Sam Pullen

Wide area augmentation of the Global Positioning System

The Wide Area Augmentation System (WAAS) is being deployed by the Federal Aviation Administration (FAA) to augment the Global Positioning System (GPS). The WAAS will aid GPS with the following three services. First, it will broadcast spread-spectrum ranging signals from communication satellites. The airborne WAAS receiver will add these new ranging signals to the GPS constellation of measurements. By so doing, the augmented position fix will be less sensitive to the failure of individual system components, thus improving time availability and continuity of service. Second, the WAAS will use a nationwide ground network to monitor the health of all satellites over our airspace and flag situations which threaten flight safety. This data will be modulated on to the WAAS ranging signals and broadcast to the users, thereby guaranteeing the integrity of the airborne position fix. Third, the WAAS will use the ground network to develop corrections for the errors which currently limit the accuracy of unaugmented GPS. This data will also be included on the WAAS broadcast and will improve position accuracy from approximately 100 m to 8 m.

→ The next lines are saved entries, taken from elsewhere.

-- ==== Sys2Proof/Machine/Flags.lean ====
section
/-! DEFINITION. The codes and bit sets of the report window (R162, R163): how states, classes, causes, faults, records and
the status block are encoded. -/

namespace Sys2Proof.Machine

/-- The code of a carrier state (R162). -/
def CarrierState.code : CarrierState → Nat
  | .absent => 0
  | .on => 1
  | .draining => 2
  | .light => 3
  | .deep => 4
  | .queued => 5
  | .warming => 6
  | .faulted => 7

/-- The code of a wake class, which is also its rank from the highest down (R162, section 1.7). -/
def WakeClass.rank : WakeClass → Nat
  | .urgent => 0
  | .demand => 1
  | .load => 2
  | .routine => 3

/-- The class field: 0 where there is no queued class (R162). -/
def classCode (cls : Option WakeClass) : Nat :=
  match cls with
  | some k => k.rank
  | none => 0

/-- The cause codes 1 to 21 (R163). -/
def Cause.code : Cause → Nat
  | .policy => 1
  | .lowLoad => 2
  | .drainConfirmed => 3
  | .drainDeadline => 4
  | .nightEnd => 5
  | .keepAwake => 6
  | .anchorOverload => 7
  | .anchorLost => 8
  | .heartbeatLapsed => 9
  | .holdover => 10
  | .fabricReset => 11
  | .readyLost => 12
  | .loadHigh => 13
  | .beaconStarved => 14
  | .deepen => 15
  | .demand => 16
  | .urgentDemand => 17
  | .grant => 18
  | .ready => 19
  | .warmupElapsed => 20
  | .warmupTimeout => 21

/-- The reason codes 1 to 8 (R163). -/
def RefusalReason.code : RefusalReason → Nat
  | .masterClash => 1
  | .sectorRange => 2
  | .anchorCount => 3
  | .windowShape => 4
  | .windowOverlap => 5
  | .ringShape => 6
  | .busyCarrier => 7
  | .busySector => 8

/-- The bit of a fault kind (R163). -/
def FaultKind.bit : FaultKind → Nat
  | .reservedMaster => 0
  | .blockCross => 1
  | .foreignPolicy => 2
  | .reportWrite => 3
  | .partialDescriptor => 4
  | .misfiledDescriptor => 5
  | .unsyncedDescriptor => 6
  | .lateDescriptor => 7
  | .earlyDescriptor => 8
  | .clockRange => 9
  | .consumerRange => 10

/-- The bit of a clamp name (R163). -/
def ClampName.bit : ClampName → Nat
  | .slotLength => 0
  | .w => 1
  | .k => 2
  | .heartbeat => 3
  | .nightStart => 4
  | .nightEnd => 5
  | .drainConfirm => 6
  | .drainLimit => 7
  | .beaconDeadline => 8
  | .rbMax => 9
  | .weight => 10
  | .warmupTimeout => 11
  | .tSleep => 12
  | .tWake => 13
  | .tDeep => 14
  | .cAdm => 15
  | .cOvl => 16
  | .budgetLimit => 17

/-- A set of bits as the number that has them set. -/
def bitSet (bits : List Nat) : Nat := bits.foldl (fun acc i => acc ||| 2 ^ i) 0

/-- The fault kind set field (R163). -/
def faultKindSet (kinds : List FaultKind) : Nat := bitSet (kinds.map FaultKind.bit)

/-- The clamped-name set field (R163). -/
def clampNameSet (names : List ClampName) : Nat := bitSet (names.map ClampName.bit)

/-- The access bit (R163). -/
def accessCode : AccessKind → Nat
  | .read => 0
  | .write => 1

/-- A flag as a bit. -/
def flagBit (b : Bool) : Nat := if b then 1 else 0

/-- The codes of a TIMING record (R163). -/
def TimingValue.code : TimingValue → Nat
  | .locked => 1
  | .holdover => 2
  | .slip => 3

/-- The codes of a HEARTBEAT record (R163). -/
def HeartbeatState.recordCode : HeartbeatState → Nat
  | .lapsed => 1
  | .alive => 2

/-- The heartbeat field of the status block (R162). -/
def HeartbeatState.statusCode : HeartbeatState → Nat
  | .alive => 0
  | .lapsed => 1

/-- The Slot Timer field of the status block (R162). -/
def TimerState.code : TimerState → Nat
  | .unsynced => 0
  | .locked => 1
  | .holdover => 2

/-- The kind of a record (R162). -/
def RecordBody.kindCode : RecordBody → Nat
  | .stateChange .. => 1
  | .policyApplied .. => 2
  | .policyRefused .. => 3
  | .faultReport _ => 4
  | .timing _ => 5
  | .heartbeat _ => 6
  | .fabricReset => 7

/-- The carrier field of a record: the carrier of a STATE record, else 0xFF (section 9.2). -/
def RecordBody.carrierCode : RecordBody → Nat
  | .stateChange c _ _ _ _ => c.val
  | _ => 0xFF

/-- A beat whose fields are given as a byte offset within the beat and a value that fits the field. -/
def packBeat (fields : List (Nat × Nat)) : BeatData :=
  BitVec.ofNat 64 (fields.foldl (fun acc f => acc ||| f.2 * 2 ^ (8 * f.1)) 0)

/-- Bytes 0x10 to 0x17 of a record (R163). -/
def RecordBody.thirdBeat : RecordBody → BeatData
  | .stateChange _ left entered cause cls =>
    packBeat [(0, left.code), (1, entered.code), (2, cause.code), (3, classCode cls)]
  | .policyApplied generation names => packBeat [(0, generation.toNat), (4, clampNameSet names)]
  | .policyRefused generation reason index => packBeat [(0, generation.toNat), (4, reason.code), (5, index)]
  | .faultReport l =>
    packBeat [(0, faultKindSet l.fault.kinds), (2, l.fault.master.toNat), (3, accessCode l.fault.kind + 2 * flagBit l.more),
      (4, l.fault.window.getD 0xFF)]
  | .timing value => packBeat [(0, value.code)]
  | .heartbeat value => packBeat [(0, value.recordCode)]
  | .fabricReset => 0

/-- Bytes 0x18 to 0x1F of a record: the address of a FAULT record, else zero (R163). -/
def RecordBody.fourthBeat : RecordBody → BeatData
  | .faultReport l => packBeat [(0, l.fault.address.toNat)]
  | _ => 0

/-- The four beats of a record with its GAP field (R162, R163). -/
def encodeRecord (gap : Bool) (r : Record) : List BeatData :=
  [packBeat [(0, r.body.kindCode), (1, flagBit gap), (2, r.body.carrierCode), (4, r.window.toNat)],
   packBeat [(0, r.seconds), (4, r.slot.toNat)],
   r.body.thirdBeat, r.body.fourthBeat]

/-- The status block entry of a carrier (R162). -/
def encodeEntry (state : CarrierState) (cls : Option WakeClass) (f : Figures) : BeatData :=
  BitVec.ofNat 64 (state.code + classCode cls * 2 ^ 4 + f.load * 2 ^ 6 + f.lastU * 2 ^ 20 + f.latchedLight * 2 ^ 32
    + f.latchedOff * 2 ^ 48)

end Sys2Proof.Machine
end

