-- ==== Sys2Proof/Certificates/Slice0/Obligations.lean ====
section
/-! DEFINITION. The statements for the provers, in the order of the spec's chapters. -/

open Sys2Proof Sys2Proof.Machine

/-! ### The machine as a whole -/

/-- A step takes the command at the front of the queue, and is `exec` of that command on the state with the queue's rest. On
an empty queue the part goes on by itself (the model's choice, log entry 3): it takes the next event outstanding as that
event's command takes it (the order is log entry 2's); with none, the downstream slot has a turn; with neither, tick loss is
detected once the loss timer has reached twice the slot length, or a local tick that is due is made, and each as its command
makes it (log entries 4 and 6); and else one microsecond of local time passes for the loss timer or the holdover generator
(log entry 29). -/
def Obligations.StepRunsFrontCommand : Prop :=
  (∀ (s : State) (i : Instr) (rest : List Instr), s.pending = i :: rest → step s = exec i { s with pending := rest })
  ∧ (∀ s : State, s.pending = [] → TakesOutstanding s ∧ (s.due = [] → LetsTimePass s))
  ∧ ∀ s : State, (s.loader.applied = none → s.slotLength = 1000)
    ∧ ∀ p, s.loader.applied = some p → s.slotLength = 1000 / 2 ^ p.globals.slotCode

/-- Every command has an effect in every state: none is refused and none faults, and none touches the commands waiting. The
ready lines are the amplifiers': only READY_RISE and READY_FALL change one, each its own carrier's alone. (That no command
is refused is the model's reading, log entry 30.) -/
def Obligations.EveryCommandAnswers : Prop :=
  ∀ (i : Instr) (s : State), ∃ t, exec i s = .next t
    ∧ OnlyChanges s t [.controller, .timer, .transit, .monitor, .evaluator, .arbiter, .loader, .report, .readyLines, .outputs, .due]
    ∧ match i with
      | .readyRise c => ∀ d : Carrier, t.readyLevel d = if d = c then true else s.readyLevel d
      | .readyFall c => ∀ d : Carrier, t.readyLevel d = if d = c then false else s.readyLevel d
      | _ => ∀ d : Carrier, t.readyLevel d = s.readyLevel d

/-- The machine right after reset holds the values the spec gives each block. (The straps low and the ready lines low are
the model's choice, log entry 11.) -/
def Obligations.ResetHoldsSpecValues : Prop := ResetValues State.reset ∧ State.reset.due = [] ∧ State.reset.pending = []

/-- POWER_ON_RESET returns every block to its reset values and samples the straps; the ready lines, the requests waiting at
the port and the outputs made are not the part's to reset. Until the answers of every request sent before it have come the
port accepts nothing: their count is what it was and the FORWARDED entries in flight. What it leaves, and that count, are the
model's choice (log entry 10). -/
def Obligations.PowerOnResetResult : Prop :=
  ∀ (strapBase : BitVec 20) (strapMaster : Master) (s : State),
    ∃ t, exec (.powerOnReset strapBase strapMaster) s = .next t ∧ ResetValues t ∧ t.due = []
      ∧ t.transit.policyBase = strapBase.toNat * 1048576 ∧ t.transit.policyMaster = strapMaster
      ∧ t.transit.waiting = s.transit.waiting
      ∧ t.transit.owedAnswers = s.transit.owedAnswers
          + (s.transit.inFlight.filter (fun e => e.disposition == .forwarded)).length
      ∧ OnlyChanges s t [.controller, .timer, .transit, .monitor, .evaluator, .arbiter, .loader, .report, .due]

/-! ### Carriers and their lines -/

/-- The levels of the three kinds of output line: the supply and key line of each carrier by its state, and the attention
line, active exactly while the ring is present, the attention enable set and the indices apart. -/
def Obligations.LineLevels : Prop :=
  ∀ s : State,
    (∀ c : Carrier,
      ((s.carrier c).state = .absent → s.supplyLine c = .released ∧ s.keyLine c = .released)
      ∧ ((s.carrier c).state ≠ .absent →
          s.supplyLine c = driveLine (s.carrier c).values.supplyHigh
            (decide ((s.carrier c).state ≠ .deep ∧ (s.carrier c).state ≠ .queued))
          ∧ s.keyLine c = driveLine (s.carrier c).values.keyHigh
            (decide ((s.carrier c).state = .on ∨ (s.carrier c).state = .draining
              ∨ (s.carrier c).state = .light ∧ (s.carrier c).keyed = true))))
    ∧ (s.attention = true ↔
        s.report.ring.isSome = true ∧ s.globals.attention = true ∧ s.report.producer ≠ s.report.consumer)

/-- READY_RISE. On a sensed line that was low, a carrier in WARMING enters ON with cause READY, L is set to 16000 and the
warm-up ends, its weight released before the arbiter's attempt. In every other case (a line already high, sensing off, a
carrier that is not in WARMING) only the line changes. -/
def Obligations.ReadyRiseResult : Prop :=
  ∀ (s : State) (c : Carrier), Quiet s →
    (s.readyLevel c = false → s.senses c = true → (s.carrier c).state = .warming →
      ∃ u, exec (.readyRise c) s = .next u.attempt
        ∧ u.carrier c = { s.carrier c with state := .on, minOnCount := 0 } ∧ OthersKept s u c
        ∧ u.figures c = { s.figures c with load := 16000 } ∧ OtherFiguresKept s u c
        ∧ u.readyLevel c = true
        ∧ u.arbiter = { s.arbiter with charged := s.arbiter.charged.filter (fun p => p.1 != c) }
        ∧ Handed s u (.stateChange c .warming .on .ready none)
        ∧ u.due = s.due.filter (fun d => d != .warmupExpiry c)
        ∧ OnlyChanges s u [.controller, .evaluator, .arbiter, .report, .readyLines, .due])
    ∧ (s.readyLevel c = true ∨ s.senses c = false ∨ (s.carrier c).state ≠ .warming →
        exec (.readyRise c) s = .next (s.setReady c true))

/-- READY_FALL. On a sensed line that was high, a serving carrier that is no anchor enters FAULTED with cause READY_LOST,
its counters and its load kept. Where the line was already low, sensing is off or the carrier is not serving, only the line
changes. -/
def Obligations.ReadyFallResult : Prop :=
  ∀ (s : State) (c : Carrier), Quiet s →
    (s.readyLevel c = true → s.senses c = true → s.isAnchor c = false → (s.carrier c).state.serving = true →
      ∃ t, exec (.readyFall c) s = .next t ∧ t.carrier c = { s.carrier c with state := .faulted } ∧ OthersKept s t c
        ∧ t.readyLevel c = false ∧ Handed s t (.stateChange c (s.carrier c).state .faulted .readyLost none)
        ∧ OnlyChanges s t [.controller, .report, .readyLines])
    ∧ (s.readyLevel c = false ∨ s.senses c = false ∨ (s.carrier c).state.serving = false →
        exec (.readyFall c) s = .next (s.setReady c false))

/-- The anchor-lost cascade: an anchor in ON whose sensed ready line falls enters FAULTED, and every capacity carrier of its
sector is woken with class URGENT; after it none of them drains or sleeps. The READY_LOST record comes first, and the records
of the sector's carriers follow in ascending number with cause ANCHOR_LOST; those in DEEP get entries with ordinals in that
order. -/
def Obligations.AnchorLostCascade : Prop :=
  ∀ (s : State) (c : Carrier), Quiet s → s.readyLevel c = true → s.senses c = true → s.isAnchor c = true →
    (s.carrier c).state = .on →
    ∃ t, exec (.readyFall c) s = .next t ∧ t.carrier c = { s.carrier c with state := .faulted }
      ∧ (∀ d : Carrier, s.isCapacity d = true → (s.carrier d).values.sector = (s.carrier c).values.sector →
          t.carrier d = (s.carrier d).woken .urgent ∧ (t.carrier d).state.sleeping = false)
      ∧ (∀ d : Carrier, d ≠ c → s.isCapacity d = false ∨ (s.carrier d).values.sector ≠ (s.carrier c).values.sector →
          t.carrier d = s.carrier d)
      ∧ (∀ beside : Carrier → Bool,
          beside = (fun d => s.isCapacity d && (s.carrier d).values.sector == (s.carrier c).values.sector) →
          t.report = s.report.handAll s
              (.stateChange c .on .faulted .readyLost none :: wakeBodies s beside .anchorLost .urgent)
          ∧ EntriesTaken s t s.due [] (deepOf s beside))
      ∧ OnlyChanges s t [.controller, .report, .arbiter, .due, .readyLines]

When complete, the augmented system will provide an accurate position fix from satellites to an unlimited number of aircraft across the nation. It will be the primary navigation system for aircraft in oceanic routes, enroute over our domestic airspace, in crowded metropolitan airspaces, and on airport approach.

Ionospheric Threat Parameterization for Local Area Global-Positioning-System-Based Aircraft Landing Systems

Observations of extreme spatial rates of change of ionospheric electron content and the characterization strategy for mitigation applied by the U.S. local area augmentation system are shown. During extreme ionospheric activity, the gradient suffered by a global navigation satellite system user a few kilometers away from a ground reference station may reach as high as 425 mm of delay (at the GPS L1frequency) per km of user separation. The method of data analysis that produced these results is described, and a threat space that parameterizes these possible threats to user integrity is defined. Certain configurations of user, reference station, global navigation satellite system satellite, and ionospheric storm-enhanced density may inhibit detection of the anomalous ionosphere by the reference station.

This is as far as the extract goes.